Exercise goal: Set down word for word the lines that begin the entries and run through the line containing "structure Shape where". Give nothing further.

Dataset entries
*** Block opens ***

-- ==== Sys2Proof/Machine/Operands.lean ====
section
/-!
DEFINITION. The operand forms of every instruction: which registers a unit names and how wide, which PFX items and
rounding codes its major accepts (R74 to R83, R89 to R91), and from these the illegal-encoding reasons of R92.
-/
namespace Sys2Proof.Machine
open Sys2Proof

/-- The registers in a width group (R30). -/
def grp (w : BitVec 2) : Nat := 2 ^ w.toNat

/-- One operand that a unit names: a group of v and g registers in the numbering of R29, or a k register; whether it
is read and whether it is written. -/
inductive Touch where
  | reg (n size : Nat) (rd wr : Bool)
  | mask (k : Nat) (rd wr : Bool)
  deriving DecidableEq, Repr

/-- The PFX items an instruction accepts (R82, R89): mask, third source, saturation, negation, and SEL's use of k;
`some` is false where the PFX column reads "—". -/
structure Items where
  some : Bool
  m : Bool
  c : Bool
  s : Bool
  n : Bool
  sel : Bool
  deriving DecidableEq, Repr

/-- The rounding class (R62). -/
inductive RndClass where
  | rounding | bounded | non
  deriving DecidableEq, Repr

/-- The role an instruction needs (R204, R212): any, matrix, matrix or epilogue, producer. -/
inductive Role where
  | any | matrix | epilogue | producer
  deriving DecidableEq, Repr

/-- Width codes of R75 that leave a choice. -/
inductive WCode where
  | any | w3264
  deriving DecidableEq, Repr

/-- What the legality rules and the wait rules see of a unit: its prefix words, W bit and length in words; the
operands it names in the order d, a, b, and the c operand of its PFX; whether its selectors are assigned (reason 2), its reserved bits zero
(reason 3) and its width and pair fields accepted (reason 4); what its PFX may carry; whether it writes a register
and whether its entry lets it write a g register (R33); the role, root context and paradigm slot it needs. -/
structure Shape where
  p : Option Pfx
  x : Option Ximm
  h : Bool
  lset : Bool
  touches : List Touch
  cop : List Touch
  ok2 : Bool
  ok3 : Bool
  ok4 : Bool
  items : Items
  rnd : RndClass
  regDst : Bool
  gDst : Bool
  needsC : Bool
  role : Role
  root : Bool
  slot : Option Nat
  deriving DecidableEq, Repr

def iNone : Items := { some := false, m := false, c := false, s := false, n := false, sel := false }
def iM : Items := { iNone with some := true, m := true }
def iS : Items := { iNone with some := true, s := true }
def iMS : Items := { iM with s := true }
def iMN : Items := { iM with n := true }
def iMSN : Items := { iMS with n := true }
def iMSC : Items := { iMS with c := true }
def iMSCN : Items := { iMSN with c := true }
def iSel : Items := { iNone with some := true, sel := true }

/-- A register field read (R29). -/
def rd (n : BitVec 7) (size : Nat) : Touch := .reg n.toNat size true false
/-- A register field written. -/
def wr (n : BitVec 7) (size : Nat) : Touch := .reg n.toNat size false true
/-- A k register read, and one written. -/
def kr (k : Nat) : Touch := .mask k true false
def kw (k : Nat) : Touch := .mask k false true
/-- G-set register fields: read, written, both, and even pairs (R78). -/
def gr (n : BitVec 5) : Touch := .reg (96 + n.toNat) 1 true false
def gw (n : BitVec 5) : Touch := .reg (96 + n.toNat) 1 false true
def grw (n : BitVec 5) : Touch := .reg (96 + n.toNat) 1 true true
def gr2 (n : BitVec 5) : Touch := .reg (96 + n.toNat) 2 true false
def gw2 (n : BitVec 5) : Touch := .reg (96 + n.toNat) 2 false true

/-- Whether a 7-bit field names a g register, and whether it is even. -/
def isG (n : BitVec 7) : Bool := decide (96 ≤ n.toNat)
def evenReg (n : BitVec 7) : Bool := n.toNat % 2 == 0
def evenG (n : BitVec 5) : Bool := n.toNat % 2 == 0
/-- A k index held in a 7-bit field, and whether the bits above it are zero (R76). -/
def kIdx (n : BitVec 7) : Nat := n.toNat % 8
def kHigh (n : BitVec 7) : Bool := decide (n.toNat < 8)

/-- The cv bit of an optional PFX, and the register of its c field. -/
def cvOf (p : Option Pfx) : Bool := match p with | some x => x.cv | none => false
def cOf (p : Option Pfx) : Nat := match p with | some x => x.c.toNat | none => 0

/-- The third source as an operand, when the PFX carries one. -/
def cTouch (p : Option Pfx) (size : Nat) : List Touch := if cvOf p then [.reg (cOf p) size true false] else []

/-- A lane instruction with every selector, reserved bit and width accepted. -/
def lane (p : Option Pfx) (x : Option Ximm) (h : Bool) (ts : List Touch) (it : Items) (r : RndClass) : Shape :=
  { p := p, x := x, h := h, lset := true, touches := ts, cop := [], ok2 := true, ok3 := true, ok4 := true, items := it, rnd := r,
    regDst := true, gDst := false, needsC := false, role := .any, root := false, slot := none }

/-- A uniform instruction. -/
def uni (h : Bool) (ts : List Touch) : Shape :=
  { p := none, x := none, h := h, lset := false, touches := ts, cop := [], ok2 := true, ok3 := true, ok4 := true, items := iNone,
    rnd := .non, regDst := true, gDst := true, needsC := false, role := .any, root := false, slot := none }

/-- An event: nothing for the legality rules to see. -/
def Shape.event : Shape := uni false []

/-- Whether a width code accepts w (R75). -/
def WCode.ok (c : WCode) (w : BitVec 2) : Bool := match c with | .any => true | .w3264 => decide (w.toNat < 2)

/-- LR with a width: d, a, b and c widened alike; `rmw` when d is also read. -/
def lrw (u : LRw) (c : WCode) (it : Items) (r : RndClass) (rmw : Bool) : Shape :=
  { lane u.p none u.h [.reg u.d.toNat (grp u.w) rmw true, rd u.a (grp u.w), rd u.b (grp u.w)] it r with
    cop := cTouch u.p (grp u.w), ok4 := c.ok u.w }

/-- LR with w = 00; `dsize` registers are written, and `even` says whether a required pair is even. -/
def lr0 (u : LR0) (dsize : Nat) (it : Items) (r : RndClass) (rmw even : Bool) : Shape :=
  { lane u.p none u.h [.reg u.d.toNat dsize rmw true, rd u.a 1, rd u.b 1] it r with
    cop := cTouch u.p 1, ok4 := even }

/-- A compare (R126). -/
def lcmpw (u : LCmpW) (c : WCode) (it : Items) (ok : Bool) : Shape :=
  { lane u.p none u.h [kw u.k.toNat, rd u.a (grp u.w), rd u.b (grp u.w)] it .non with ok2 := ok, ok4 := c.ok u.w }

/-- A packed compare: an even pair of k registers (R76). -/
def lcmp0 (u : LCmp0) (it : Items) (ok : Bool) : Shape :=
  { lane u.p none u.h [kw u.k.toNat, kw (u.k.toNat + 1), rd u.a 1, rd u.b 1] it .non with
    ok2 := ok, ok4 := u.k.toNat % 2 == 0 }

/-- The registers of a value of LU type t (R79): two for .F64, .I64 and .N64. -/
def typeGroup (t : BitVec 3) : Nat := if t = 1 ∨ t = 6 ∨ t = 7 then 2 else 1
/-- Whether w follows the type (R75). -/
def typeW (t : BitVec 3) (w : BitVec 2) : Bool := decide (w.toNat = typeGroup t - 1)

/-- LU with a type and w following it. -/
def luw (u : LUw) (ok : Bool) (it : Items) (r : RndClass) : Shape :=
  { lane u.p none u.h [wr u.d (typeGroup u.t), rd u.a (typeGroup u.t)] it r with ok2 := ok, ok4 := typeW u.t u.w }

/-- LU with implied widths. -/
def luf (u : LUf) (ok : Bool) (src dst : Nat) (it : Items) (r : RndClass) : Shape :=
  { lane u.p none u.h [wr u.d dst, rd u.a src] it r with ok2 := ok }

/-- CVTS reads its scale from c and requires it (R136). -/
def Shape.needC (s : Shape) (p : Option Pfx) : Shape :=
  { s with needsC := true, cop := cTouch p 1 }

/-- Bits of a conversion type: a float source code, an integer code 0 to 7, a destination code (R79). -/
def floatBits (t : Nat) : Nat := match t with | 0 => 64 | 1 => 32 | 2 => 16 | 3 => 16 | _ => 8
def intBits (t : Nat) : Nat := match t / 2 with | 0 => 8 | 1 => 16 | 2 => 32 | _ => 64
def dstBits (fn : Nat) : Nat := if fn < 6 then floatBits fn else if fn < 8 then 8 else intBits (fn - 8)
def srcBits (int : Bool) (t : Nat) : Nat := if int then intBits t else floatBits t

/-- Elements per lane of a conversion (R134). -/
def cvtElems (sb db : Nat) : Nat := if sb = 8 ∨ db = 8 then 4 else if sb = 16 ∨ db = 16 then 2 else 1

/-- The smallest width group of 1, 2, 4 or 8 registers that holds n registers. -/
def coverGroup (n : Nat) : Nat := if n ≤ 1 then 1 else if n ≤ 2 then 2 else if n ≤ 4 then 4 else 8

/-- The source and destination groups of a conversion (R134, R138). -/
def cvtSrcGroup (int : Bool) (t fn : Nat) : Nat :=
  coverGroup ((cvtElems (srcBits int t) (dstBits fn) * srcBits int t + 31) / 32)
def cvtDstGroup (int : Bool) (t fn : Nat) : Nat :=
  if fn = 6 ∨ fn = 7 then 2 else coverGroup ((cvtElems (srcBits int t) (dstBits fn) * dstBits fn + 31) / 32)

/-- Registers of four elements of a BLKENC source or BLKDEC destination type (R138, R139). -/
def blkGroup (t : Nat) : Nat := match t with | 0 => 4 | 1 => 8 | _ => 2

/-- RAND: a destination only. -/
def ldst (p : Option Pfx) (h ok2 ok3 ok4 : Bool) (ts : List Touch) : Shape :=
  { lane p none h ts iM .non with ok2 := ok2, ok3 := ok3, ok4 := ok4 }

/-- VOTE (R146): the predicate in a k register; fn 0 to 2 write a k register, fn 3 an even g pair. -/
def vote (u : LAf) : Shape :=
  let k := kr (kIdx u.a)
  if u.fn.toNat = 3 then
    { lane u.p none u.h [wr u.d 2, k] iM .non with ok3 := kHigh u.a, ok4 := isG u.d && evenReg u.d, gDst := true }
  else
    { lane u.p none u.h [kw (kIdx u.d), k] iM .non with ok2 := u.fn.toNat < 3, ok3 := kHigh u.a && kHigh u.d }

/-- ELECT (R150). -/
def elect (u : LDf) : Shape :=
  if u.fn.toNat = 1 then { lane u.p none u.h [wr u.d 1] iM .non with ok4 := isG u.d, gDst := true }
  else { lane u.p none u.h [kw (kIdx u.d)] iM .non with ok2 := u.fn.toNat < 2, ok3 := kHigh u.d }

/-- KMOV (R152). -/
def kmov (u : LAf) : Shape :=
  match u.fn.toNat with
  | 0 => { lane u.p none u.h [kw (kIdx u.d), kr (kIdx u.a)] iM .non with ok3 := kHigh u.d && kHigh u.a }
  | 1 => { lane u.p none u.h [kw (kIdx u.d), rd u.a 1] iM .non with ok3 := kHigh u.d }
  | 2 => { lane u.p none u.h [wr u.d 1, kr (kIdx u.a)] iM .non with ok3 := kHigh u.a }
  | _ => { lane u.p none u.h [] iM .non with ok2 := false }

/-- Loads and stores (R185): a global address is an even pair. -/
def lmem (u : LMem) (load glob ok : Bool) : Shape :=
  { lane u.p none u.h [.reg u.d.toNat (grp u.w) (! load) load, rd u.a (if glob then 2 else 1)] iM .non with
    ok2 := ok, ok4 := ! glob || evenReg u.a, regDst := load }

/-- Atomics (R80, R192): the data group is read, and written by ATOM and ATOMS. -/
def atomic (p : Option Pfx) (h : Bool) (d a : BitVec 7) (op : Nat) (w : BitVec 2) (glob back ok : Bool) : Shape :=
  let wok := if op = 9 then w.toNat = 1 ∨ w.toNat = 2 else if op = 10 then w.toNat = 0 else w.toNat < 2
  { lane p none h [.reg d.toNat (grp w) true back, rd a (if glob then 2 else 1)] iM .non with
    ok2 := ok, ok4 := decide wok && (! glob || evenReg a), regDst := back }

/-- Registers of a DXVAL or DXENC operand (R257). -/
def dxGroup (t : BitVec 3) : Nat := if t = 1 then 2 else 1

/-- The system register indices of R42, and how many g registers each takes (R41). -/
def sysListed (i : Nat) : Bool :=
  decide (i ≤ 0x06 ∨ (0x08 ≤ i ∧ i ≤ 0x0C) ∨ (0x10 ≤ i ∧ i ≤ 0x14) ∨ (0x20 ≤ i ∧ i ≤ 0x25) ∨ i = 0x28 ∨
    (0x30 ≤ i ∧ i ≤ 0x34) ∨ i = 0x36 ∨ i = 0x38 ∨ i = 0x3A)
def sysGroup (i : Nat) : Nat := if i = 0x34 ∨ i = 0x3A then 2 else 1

*** Block closes ***

Response:
-- ==== Sys2Proof/Machine/Operands.lean ====
section
/-!
DEFINITION. The operand forms of every instruction: which registers a unit names and how wide, which PFX items and
rounding codes its major accepts (R74 to R83, R89 to R91), and from these the illegal-encoding reasons of R92.
-/
namespace Sys2Proof.Machine
open Sys2Proof

/-- The registers in a width group (R30). -/
def grp (w : BitVec 2) : Nat := 2 ^ w.toNat

/-- One operand that a unit names: a group of v and g registers in the numbering of R29, or a k register; whether it
is read and whether it is written. -/
inductive Touch where
  | reg (n size : Nat) (rd wr : Bool)
  | mask (k : Nat) (rd wr : Bool)
  deriving DecidableEq, Repr

/-- The PFX items an instruction accepts (R82, R89): mask, third source, saturation, negation, and SEL's use of k;
`some` is false where the PFX column reads "—". -/
structure Items where
  some : Bool
  m : Bool
  c : Bool
  s : Bool
  n : Bool
  sel : Bool
  deriving DecidableEq, Repr

/-- The rounding class (R62). -/
inductive RndClass where
  | rounding | bounded | non
  deriving DecidableEq, Repr

/-- The role an instruction needs (R204, R212): any, matrix, matrix or epilogue, producer. -/
inductive Role where
  | any | matrix | epilogue | producer
  deriving DecidableEq, Repr

/-- Width codes of R75 that leave a choice. -/
inductive WCode where
  | any | w3264
  deriving DecidableEq, Repr

/-- What the legality rules and the wait rules see of a unit: its prefix words, W bit and length in words; the
operands it names in the order d, a, b, and the c operand of its PFX; whether its selectors are assigned (reason 2), its reserved bits zero
(reason 3) and its width and pair fields accepted (reason 4); what its PFX may carry; whether it writes a register
and whether its entry lets it write a g register (R33); the role, root context and paradigm slot it needs. -/
structure Shape where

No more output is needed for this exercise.